Process-specific metrics are not affected by the Host Metrics detail setting.
For information on how to configure the Windows Metrics Source to generate process-specific metrics, check out the section of the Windows Metrics page.
Process-specific metrics include the following:
| Name | Description | Type | Dimensions |
|---|---|---|---|
process_start_time | Time the process started. | gauge | process_cmdline, process_service |
process_cpu_time_total | Elapsed time that the process’s threads have spent executing instructions in either privileged mode or user mode. Included in this count is code executed to handle some hardware interrupts and trap conditions. | counter | process_cmdline, process_service |
process_handles | Total number of handles the process has open. This number is the sum of the handles currently open by each thread in the process. | gauge | process_cmdline, process_service |
process_io_bytes_total | Total number of bytes issued to I/O operations in either read, write, or other mode.

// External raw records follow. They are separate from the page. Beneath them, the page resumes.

/-- What the end of a job on a core does to the objects: locks are abandoned, barriers lose the core, edges and
declarations go, and the watch is disarmed (R187, R189-R192). -/
def State.endObjects (s : State) (core : Nat) : State :=
  let s := [Lane.c, .a, .x].foldl (fun s l => (s.abandonLocks (streamId core l)).forgetStream (streamId core l)) s
  let s := s.leaveBarriers core
  (s.updCore core fun k => { k with watch := none }).updDie (dieOf core) fun d =>
    { d with watches := d.watches.filter (·.toNat != core) }

/-- Objects and edges name one stream by another number: a job leaves its core or comes back to one (DESIGN CHOICE, log 19). -/
def State.renameStream (s : State) (a b : Nat) : State :=
  let f (w : Nat) : Nat := if w == a then b else w
  { s with dies := s.dies.map fun (i, d) =>
      (i, { d with
            edges := d.edges.map fun e => { e with waiter := f e.waiter }
            tahr := d.tahr.map fun (n, x) =>
              (n, { x with
                    holders := x.holders.map f
                    obj := match x.obj with
                      | some (.lock h a ws) => some (.lock (h.map f) a (ws.map f))
                      | o => o }) }) }

/-- The last arrivals that a job has made go with it when it leaves its core or comes to one: `a` and `b` are cores, or 256 and above for
saved jobs (R299, DESIGN CHOICE, log 19). -/
def State.moveArrivals (s : State) (a b : Nat) : State :=
  { s with dies := s.dies.map fun (i, d) =>
      (i, { d with tahr := d.tahr.map fun (n, x) =>
              (n, { x with obj := match x.obj with
                      | some (.barrier e m ph ar br last) =>
                        some (.barrier e m ph ar br (match last.find a with
                          | some p => (if 256 ≤ a then last.del a else last).put b (p % 65536 + 65536)
                          | none => last))
                      | o => o }) }) }

end Sys2Proof.Machine
end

This property counts all I/O activity generated by the process to include file, network, and device I/Os. Read and write modes include data operations; other mode includes those that don’t involve data, like control operations. | counter | process_cmdline, process_service |
process_io_operations_total | Total number of I/O operations issued in either read, write, or other mode. This property counts all I/O activity generated by the process to include file, network, and device I/Os. Read and write mode includes data operations; other mode includes those that do not involve data, such as control operations. | counter | process_cmdline, process_service |
process_page_faults_total | Total number of page faults by threads executing in this process. A page fault occurs when a thread refers to a virtual memory page that is not in its working set in main memory. This can cause the page not to be fetched from disk if it is on the standby list and hence already in main memory, or if it is in use by another process with which the page is shared. | counter | process_cmdline, process_service |
process_page_file_bytes | Current number of bytes this process has used in the paging files. Paging files are used to store pages of memory used by the process that are not contained in other files. Paging files are shared by all processes, and lack of space in paging files can prevent other processes from allocating memory. | gauge | process_cmdline, process_service |
process_pool_bytes | Last observed number of bytes in the paged or nonpaged pool. The paged pool is an area of system memory (physical memory used by the operating system) for objects that can be written to disk when they are not being used. The nonpaged pool is an area of system memory (physical memory used by the operating system) for objects that cannot be written to disk, but must remain in physical memory as long as they are allocated. Nonpaged pool bytes are calculated differently than paged pool bytes, so they may not equal the total of paged pool bytes. | gauge | process_cmdline, process_service |
process_priority_base | Current base priority of this process. Threads within a process can raise and lower their own base priority, relative to the process’s base priority. | gauge | process_cmdline, process_service |
process_private_bytes | Current number of bytes this process has allocated that can’t be shared with other processes. | gauge | process_cmdline, process_service |
process_threads | Number of threads currently active in this process. Every running process has at least one thread. | gauge | process_cmdline, process_service |
process_virtual_bytes | Current size, in bytes, of the virtual address space that the process is using. Use of virtual space doesn’t imply use of either disk or main memory pages. Virtual space is finite and when the process uses too much, it can limit its ability to load libraries. | gauge | process_cmdline, process_service |
process_working_set_private_byte | Size of the working set, in bytes, that is used for this process only and not shared or shareable by other processes. | gauge | process_cmdline, process_service |
process_working_set_peak_bytes | Maximum size, in bytes, of the working set of this process at any point in time. The working set is the set of memory pages touched recently by the threads in the process. If free memory is above a threshold, pages are left in the working set of a process even if they are not in use. When free memory falls below a threshold, pages are trimmed from working sets. If pages are needed, they will be soft-faulted back into the working set before they leave main memory. | gauge | process_cmdline, process_service |
process_working_set_bytes | Maximum number of bytes in the working set of this process at any point in time. If free memory is above a threshold, pages are left in the working set of a process even if they aren’t in use. When free memory falls below a threshold, pages are trimmed from working sets. If pages are needed, they will be soft-faulted back into the working set before they leave main memory. | gauge | process_cmdline, process_service |
Additional Process Metrics Properties
These properties, along with the dimensions listed in the previous table, are included with each metric:
process_pidprocess_ppidprocess_exe_pathprocess_name
Missing property values are represented as null.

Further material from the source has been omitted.